Google Weather + Character Encodings

I’m building an application for my “Data, Schemas & Applications” module at university, which manipulates data from Google to display the weather for given locations. Google’s weather API is fairly simple to understand, and is run through a REST base service and does not require the use of an API key.

You can use PHP to download a copy of the weather data for your chosen city, and subsequently process it to output the weather in whatever way you choose. Prakash has provided a function which can be used on the University campus for loading files through the proxy. It looks like the following:

function get_file($uri) {

/*********************************************************
* @function: get_file
* @author: Chris Wallace
* @created: 30 November 2009
* @updated: 20 January 2012
* @source: http://www.cems.uwe.ac.uk/~pchatter/php/dsa/dsa_utility.phps
*
* This function will get any file through the UWE proxy.
*
* It has been adapted so that if we
* are running on our local testing server, we do not
* need to use this function, as Ben's private server
* does not have proxy requirements.
*********************************************************/


// Conditional: Do we need to use the proxy?
if(substr($_SERVER['HTTP_HOST'], 4) == 'cems.uwe.ac.uk') { // Conditional @value: Yes

// Create a context for the PHP file_get_contents function
$context = stream_context_create(array('http'=> array('proxy'=>'proxysg.uwe.ac.uk:8080', 'header'=>'Cache-Control: no-cache')));

// Get the contents of the requested URI
$contents = file_get_contents($uri, false, $context);

} else { // Conditional @value: No

// Get the contents of the requres URI without use of the proxy
$contents = file_get_contents($uri, false);

} // End Conditional

// And return the contents of the file
return $contents;

}

We later use that function to get a SimpleXML instance of the Google Weather XML file. However, there’s an issue with using Google’s API and PHP’s SimpleXML class, and that is one of character encodings. Every text file generated by computers uses some kind of character encoding, and it’s used by computers to interpret what certain bytes should be rendered as. Common character sets used in everyday situations include:

  • ASCII – American Standard Code for Information Interchange
  • UTF-8 – UCS Transformation Format, the most common format used on the World Wide Web.
  • ISO/IEC 8859-1 – more commonly known as Latin1, a common choice for storing data in MySQL databases.

As it turns out, Google API returns XML documents encoded in an encoding called “GB_18030,” which is a Chinese government standard, and includes a lot of Latin characters (commonly used in English, French, Italian and other European languages), as well as Chinese, Japanese and other east-Asian characters, thereby allowing the API to work in those countries.

However, PHP’s SimpleXML class expects us to load a file in UTF-8. Because of that, we need to convert our returned XML file into UTF-8; which, as it turns out, is fairly simple.

PHP has a module called “iconv.” This module is able to convert an object or a string’s character encoding.

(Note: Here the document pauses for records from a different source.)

-- ==== Sys2Proof/Tests/Slice0.lean ====
section
/-!
SUPPORT. Small tests against the vectors of 95_test_vectors.md, and a witness for the hypotheses of
each statement of Certificates/Slice0/Obligations.lean.
-/

namespace Sys2Proof.Tests

open Sys2Proof.Machine

/-! ### Helpers -/

/-- Bytes at ascending addresses. -/
def bytesAt (a : Nat) (l : List Nat) : Memory := l.zipIdx.map fun (b, i) => (a + i, BitVec.ofNat 8 b)

/-- A table from its size and its occupied slots `(index, id, count)`. -/
def tableOf (size : Nat) (l : List (Nat × Nat × Nat)) : Table :=
  ⟨BitVec.ofNat 64 size, BitVec.ofNat 64 l.length,
    l.map fun (i, id, c) => (i, ⟨BitVec.ofNat 64 id, BitVec.ofNat 64 c⟩)⟩

/-- A state with memory at 0x1000, a cursor, a value and a size. -/
def cursorState (bytes : List Nat) (ptr off cap val size : Nat) : State :=
  { State.reset with
    mem := bytesAt 0x1000 bytes, ptr := BitVec.ofNat 64 ptr, off := BitVec.ofNat 8 off,
    cap := BitVec.ofNat 64 cap, val := BitVec.ofNat 64 val, size := BitVec.ofNat 8 size }

/-- A state with memory at 0x1000, a header and a capacity. -/
def headerState (bytes : List Nat) (ws pad uw cap : Nat) : State :=
  { State.reset with
    mem := bytesAt 0x1000 bytes, ptr := 0x1000, cap := BitVec.ofNat 64 cap,
    hws := BitVec.ofNat 8 ws, hpad := BitVec.ofNat 8 pad, huw := BitVec.ofNat 64 uw }

/-- A state with a table, a word, a size limit, a length and the allocator's answers. -/
def tableState (t : Option Table) (val tmax len : Nat) (answers : List Bool) : State :=
  { State.reset with
    table := t, val := BitVec.ofNat 64 val, tmax := BitVec.ofNat 64 tmax, len := BitVec.ofNat 64 len,
    alloc := ⟨answers, 0⟩ }

/-- A state with a source at 0x2000 and the allocator's answers. -/
def buildState (bytes : List Nat) (ws : Nat) (answers : List Bool) : State :=
  { State.reset with
    mem := bytesAt 0x2000 bytes, ptr := 0x2000, len := BitVec.ofNat 64 bytes.length,
    size := BitVec.ofNat 8 ws, alloc := ⟨answers, 0⟩ }

/-- Whether an outcome is a next state. -/
def isNext : Host.Outcome State Fault Refusal → Bool
  | .next _ => true
  | _ => false

/-- The next state of an outcome, if it is one. -/
def nextOf (s : State) : Host.Outcome State Fault Refusal → State
  | .next t => t
  | _ => s

theorem eq_next {s : State} {o : Host.Outcome State Fault Refusal} (h : isNext o = true) :
    o = .next (nextOf s o) := by
  cases o <;> simp_all [isNext, nextOf]

/-- The state a command leaves. -/
def after (i : Instr) (s : State) : State := nextOf s (exec i s)

/-! ### Encoding (30_encoding.md R45, R46, R48): words written out from the table -/

theorem test_decode_read_bits : decodeTableWord 8 0b00000001 = some .readBits := by decide
theorem test_decode_write_bits : decodeTableWord 8 0b00000010 = some .writeBits := by decide
theorem test_decode_hdr_encode : decodeTableWord 8 0b00000011 = some .hdrEncode := by decide
theorem test_decode_hdr_decode : decodeTableWord 8 0b00000100 = some .hdrDecode := by decide
theorem test_decode_ft_init : decodeTableWord 8 0b00000101 = some .ftInit := by decide
theorem test_decode_ft_release : decodeTableWord 8 0b00000110 = some .ftRelease := by decide
theorem test_decode_ft_lookup : decodeTableWord 8 0b00000111 = some .ftLookup := by decide
theorem test_decode_ft_resize : decodeTableWord 8 0b00001000 = some .ftResize := by decide
theorem test_decode_ft_add : decodeTableWord 8 0b00001001 = some .ftAdd := by decide
theorem test_decode_ft_build : decodeTableWord 8 0b00001010 = some .ftBuild := by decide

/-- D10.1, D10.2, D10.4: reserved bytes are rejected by name. -/
theorem test_decode_reserved :
    decode [0x00#8] = .error .reservedZero ∧ decode [0x0B#8] = .error .reservedNumber ∧
      decode [0x11#8] = .error .reservedField ∧ decode [] = .error .noByte := by decide

/-- Each check of a command byte refuses a byte that only it refuses. -/
theorem test_wellformed_smoke :
    wellFormedByte 0x01 = true ∧
    (rsvIsZero 0x11 = false ∧ opIsNotZero 0x11 = true ∧ opIsListed 0x11 = true ∧
      wellFormedByte 0x11 = false) ∧
    (rsvIsZero 0x00 = true ∧ opIsNotZero 0x00 = false ∧ opIsListed 0x00 = true ∧
      wellFormedByte 0x00 = false) ∧
    (rsvIsZero 0x0B = true ∧ opIsNotZero 0x0B = true ∧ opIsListed 0x0B = false ∧
      wellFormedByte 0x0B = false) := by decide

/-! ### Vectors of 95_test_vectors.md -/

/-- D1.6: the largest footprint, 9 bytes. -/
theorem test_read_bits_nine_bytes :
    (fun t : State => (t.status, t.val, t.ptr, t.off, t.cap))
      (after .readBits (cursorState [0x96, 0xA5, 0x3C, 0xF0, 0x0F, 0x81, 0x7E, 0xFF, 0x00, 0x12]
        0x1000 7 9 0 64)) = (0, 0x529e7807c0bf7f80, 0x1008, 7, 1) := by decide

/-- D1.17: `NullPointer` is reported before `InvalidValue`. -/
theorem test_read_bits_null_first :
    (after .readBits (cursorState [0x96] 0 8 10 0 0)).status = 1 := by decide

/-- D2.1: the bits after the field are kept (90_conflicts.md C1). -/
theorem test_write_bits_keeps_trailing :
    (fun t : State => (t.status, t.mem, t.ptr, t.off, t.cap))
      (after .writeBits (cursorState [0xA5] 0x1000 0 1 0x08 5)) =
      (0, bytesAt 0x1000 [0x45], 0x1000, 5, 1) := by decide

/-- D2.11: nine bytes, 7 bits kept in front and 1 behind. -/
theorem test_write_bits_nine_bytes :
    (after .writeBits (cursorState (List.replicate 10 0xFF) 0x1000 7 9 0 64)).mem =
      bytesAt 0x1000 [0xFE, 0, 0, 0, 0, 0, 0, 0, 0x01, 0xFF] := by decide

/-- D4.1: the source's header example. -/
theorem test_hdr_encode_example :
    (fun t : State => (t.status, t.mem, t.ptr, t.off, t.cap))
      (after .hdrEncode (headerState [0xFF, 0xFF] 2 1 3 2)) =
      (0, bytesAt 0x1000 [0x0B, 0x7F], 0x1001, 1, 1) := by decide

/-- D4.7: word size 64 is stored as 0. -/
theorem test_hdr_encode_64 :
    (after .hdrEncode (headerState (List.replicate 12 0xFF) 64 63 0xffffffffffffffff 10)).mem =
      bytesAt 0x1000 [0x03, 0xFF, 0xFF, 0xFF, 0xFF, 0xFF, 0xFF, 0xFF, 0xFF, 0xEF, 0xFF, 0xFF] := by
  decide

/-- D5.17: word size 63. -/
theorem test_hdr_decode_63 :
    (fun t : State => (t.status, t.hws, t.hpad, t.huw, t.ptr, t.off, t.cap))
      (after .hdrDecode (headerState [0xFD, 0xF7, 0xFF, 0xFF, 0xFF, 0xFF, 0xFF, 0xFF, 0xFF, 0xE0]
        9 9 9 10)) = (0, 63, 31, 0x4000000000000000, 0x1009, 3, 1) := by decide

/-- D5.14: the smallest illegal pad field of word size 5. -/
theorem test_hdr_decode_bad_pad :
    (after .hdrDecode (headerState [0x16, 0xFF] 9 9 9 2)).status = 4 := by decide

/-- The example of 42_frequency_table.md R102. -/
theorem test_ft_init_example :
    (after .ftInit (tableState none 0 0 4 [true])).table = some (tableOf 4 []) := by decide

/-- D10.8: `FT_RELEASE` right after reset, as the host's first command. -/
theorem test_ft_release_after_reset :
    (nextOf State.reset (step (State.reset.withFetchWord 8 0x06))).status = 1 := by decide

/-- D6.7: slot 0 is empty but is never examined. -/
theorem test_ft_lookup_misses_last_slot :
    (after .ftLookup (tableState (some (tableOf 4 [(1, 1, 1), (2, 5, 1), (3, 9, 1)])) 13 0 0
      [])).status = 3 := by decide

/-- D6.22: the probe wraps. -/
theorem test_ft_lookup_wraps :
    (after .ftLookup (tableState (some (tableOf 5 [(0, 12, 1), (3, 3, 1), (4, 8, 1)])) 13 0 0
      [])).slot = 1 := by decide

/-- D7.7: old slots are rehashed by ascending index. -/
theorem test_ft_resize_order :
    (after .ftResize (tableState (some (tableOf 4 [(0, 9, 3), (1, 1, 7), (2, 5, 2)])) 0 0 8
      [true])).table = some (tableOf 8 [(1, 9, 3), (2, 1, 7), (5, 5, 2)]) := by decide

/-- D7.13: a refused allocation leaves the table intact. -/
theorem test_ft_resize_refused :
    (fun t : State => (t.status, t.table))
      (after .ftResize (tableState (some (tableOf 4 [(1, 1, 7)])) 0 0 8 [false])) =
      (3, some (tableOf 4 [(1, 1, 7)])) := by decide

/-- D8.8: the retry fails after the resize, which persists. -/
theorem test_ft_add_retry_fails :
    (fun t : State => (t.status, t.table))
      (after .ftAdd (tableState (some (tableOf 2 [(0, 0, 1), (1, 1, 1)])) 3 3 0 [true])) =
      (3, some (tableOf 3 [(0, 0, 1), (1, 1, 1)])) := by decide

/-- D8.12: a resize although slot 0 was empty. -/
theorem test_ft_add_grows :
    (fun t : State => (t.status, t.table))
      (after .ftAdd (tableState (some (tableOf 4 [(1, 1, 1), (2, 5, 1), (3, 9, 1)])) 13 8 0
        [true])) = (0, some (tableOf 8 [(1, 1, 1), (2, 9, 1), (5, 5, 1), (6, 13, 1)])) := by decide

/-- D9.1: both completions present, the high one has more. -/
theorem test_ft_build_high_completion :
    (fun t : State => (t.status, t.hws, t.hpad, t.huw, t.table))
      (ftBuildFrom 2 (buildState [0xFE, 0x05] 3 [true, true, true])) =
      (0, 3, 2, 4, some (tableOf 4 [(0, 4, 1), (1, 0, 1), (2, 2, 1), (3, 7, 3)])) := by decide

/-- D9.37: a resize refused in the middle leaves no table and the header registers. -/
theorem test_ft_build_fails_late :
    (fun t : State => (t.status, t.hws, t.table))
      (ftBuildFrom 2 { buildState [0xFE, 0x05] 3 [true, false] with
        table := some (tableOf 4 []), hws := 9 }) = (3, 9, none) := by decide

/-! ### Witnesses for the hypotheses of the statements -/

theorem witness_DecodeUndoesEncode : decode [0x0A#8] = .ok (.ftBuild, []) := by decide

theorem witness_ReservedBytesExecuteNothing :
    (0x00#8).toNat = 0 ∧ 10 < (0x0B#8).toNat ∧ 10 < (0xFF#8).toNat := by decide

theorem witness_StepRunsDecodedCommand :
    ∃ (s : State) (v : Nat) (rest : List Action) (i : Instr),
      s.script = .write .cmd v :: rest ∧ decode [BitVec.ofNat 8 v] = .ok (i, []) :=
  ⟨{ State.reset with script := [.write .cmd 0x101] }, 0x101, [], .readBits, rfl, by decide⟩

theorem witness_StepOnReservedByte :
    ∃ (s : State) (v : Nat) (rest : List Action) (r : Reject),
      s.script = .write .cmd v :: rest ∧ decode [BitVec.ofNat 8 v] = .error r :=
  ⟨{ State.reset with script := [.write .cmd 0x1A] }, 0x1A, [], .reservedField, rfl, by decide⟩

theorem witness_IdleStepChangesNothing : State.reset.script = [] := rfl

theorem witness_HostWriteSetsOneRegister :
    ∃ (s : State) (r : Reg) (v : Nat) (rest : List Action), r ≠ .cmd ∧ s.script = .write r v :: rest :=
  ⟨{ State.reset with script := [.write .status 0x77] }, .status, 0x77, [], by decide, rfl⟩

theorem witness_HostStorePlacesBytes :
    (∃ (s : State) (addr : U64) (bytes : List U8) (rest : List Action),
      s.script = .store addr bytes :: rest ∧ addr.toNat + bytes.length ≤ 2 ^ 64) ∧
    (∃ (s : State) (addr : U64) (bytes : List U8) (rest : List Action),
      s.script = .store addr bytes :: rest ∧ 2 ^ 64 < addr.toNat + bytes.length) :=
  ⟨⟨{ State.reset with script := [.store 0xffffffffffffffff [1]] }, 0xffffffffffffffff, [1], [], rfl,
      by decide⟩,
    ⟨{ State.reset with script := [.store 0xffffffffffffffff [1, 2]] }, 0xffffffffffffffff, [1, 2], [],
      rfl, by decide⟩⟩

theorem witness_ResetClearsRegisters :
    ∃ (s : State) (rest : List Action), s.script = .reset :: rest :=
  ⟨{ cursorState [0xA5] 0x1000 0 1 8 5 with script := [.reset] }, [], rfl⟩

/-- A state whose next step writes a field to memory. -/
def writingState : State := (cursorState [0xA5] 0x1000 0 1 8 5).withFetchWord 8 0x02

theorem witness_StepKeepsMemoryCanonical :
    ∃ s t : State, s.mem.wf = true ∧ step s = .next t ∧ t.mem ≠ s.mem :=
  ⟨writingState, nextOf writingState (step writingState), by decide, eq_next (by decide), by decide⟩

/-- A state whose next step adds a word to a well-formed table. -/
def addingState : State :=
  (tableState (some (tableOf 4 [(1, 1, 1), (2, 5, 1), (3, 9, 1)])) 13 8 0 [true]).withFetchWord 8 0x09

theorem witness_StepKeepsTableInvariants :
    ∃ s t : State, s.TableInv ∧ s.table ≠ none ∧ step s = .next t ∧ t.table ≠ s.table :=
  ⟨addingState, nextOf addingState (step addingState),
    fun t ht => by cases ht; decide, by decide, eq_next (by decide), by decide⟩

theorem witness_StepKeepsStatusLegal : ∃ s t : State, s.StatusInv ∧ step s = .next t :=
  ⟨writingState, nextOf writingState (step writingState), by decide, eq_next (by decide)⟩

theorem witness_StepStopsOnlyAtBadStore : ∃ (s : State) (f : Fault), step s = .fault f :=
  ⟨{ State.reset with script := [.store 0xffffffffffffffff [1, 2]] }, .storePastTop, rfl⟩

/-- Hypotheses of the form 'a command answers a next state with this status'. -/
theorem ends_in (i : Instr) (s : State) (c : U8) (h : isNext (exec i s) = true)
    (hc : (after i s).status = c) : ∃ t, exec i s = .next t ∧ t.status = c :=
  ⟨after i s, eq_next h, hc⟩

theorem witness_FailureChangesOnlyStatus :
    (∃ t, exec .writeBits (cursorState [0xA5] 0x1000 0 0 8 5) = .next t ∧ t.status = 3) ∧
    (∃ t, exec .ftAdd (tableState none 6 2 0 []) = .next t ∧ t.status = 1) :=
  ⟨ends_in _ _ _ (by decide) (by decide), ends_in _ _ _ (by decide) (by decide)⟩

theorem witness_CommandsRaiseOnlyListedKinds :
    ∃ t, exec .hdrDecode (headerState [0x00, 0x00] 9 9 9 2) = .next t ∧ t.status = 4 :=
  ends_in _ _ _ (by decide) (by decide)

theorem witness_ReadingCommandsKeepMemory :
    ∃ t, exec .readBits (cursorState [0xA5] 0x1000 0 1 8 5) = .next t ∧ t.status = 0 :=
  ends_in _ _ _ (by decide) (by decide)

theorem witness_WritingCommandsFrame :
    (∃ t, exec .writeBits (cursorState [0xA5] 0x1000 0 1 8 5) = .next t ∧ t.status = 0) ∧
    (∃ t, exec .hdrEncode (headerState [0xFF, 0xFF] 2 1 3 2) = .next t ∧ t.status = 0) :=
  ⟨ends_in _ _ _ (by decide) (by decide), ends_in _ _ _ (by decide) (by decide)⟩

/-- One byte of `00 01 10 11`, the source of D9.14, with every request granted. -/
def smallBuild : State := buildState [0x1B] 2 [true, true, true]

/-- D9.14 for every starting capacity `INIT_SIZE(2)` may have. -/
theorem smallBuild_ok : ∀ n0, n0 ≤ 4 → 1 ≤ n0 → (ftBuildFrom n0 smallBuild).status = 0 := by decide

theorem smallBuild_completes : ∃ t, exec .ftBuild smallBuild = .next t ∧ t.status = 0 :=
  ⟨_, rfl, smallBuild_ok _ (initSize_bounds 2).2 (initSize_bounds 2).1⟩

Through the following code we can easily switch the character encoding of Google’s XML file to UTF-8.

// We created the get_file function earlier, so we'll use that here.
$file = get_file($this->weather);

// The following line converts the XML file, $file, from "GB18030" to "utf-8".
// Bear in mind that the information portrayed below is case-sensitive.
$xml = iconv("GB18030", "utf-8", $file);

// Finally we return an SimpleXML object of the re-encoded XML file.
// The @ symbol before the function simplexml_load_string makes sure that
//   if we were given an invalid XML file, it will now throw an error.
$xml = @simplexml_load_string($xml, NULL, LIBXML_NOCDATA);

I hope this explains the issue and the solution in as simple form as possible. However, if you have any questions on how this works, please post them in the comments section below.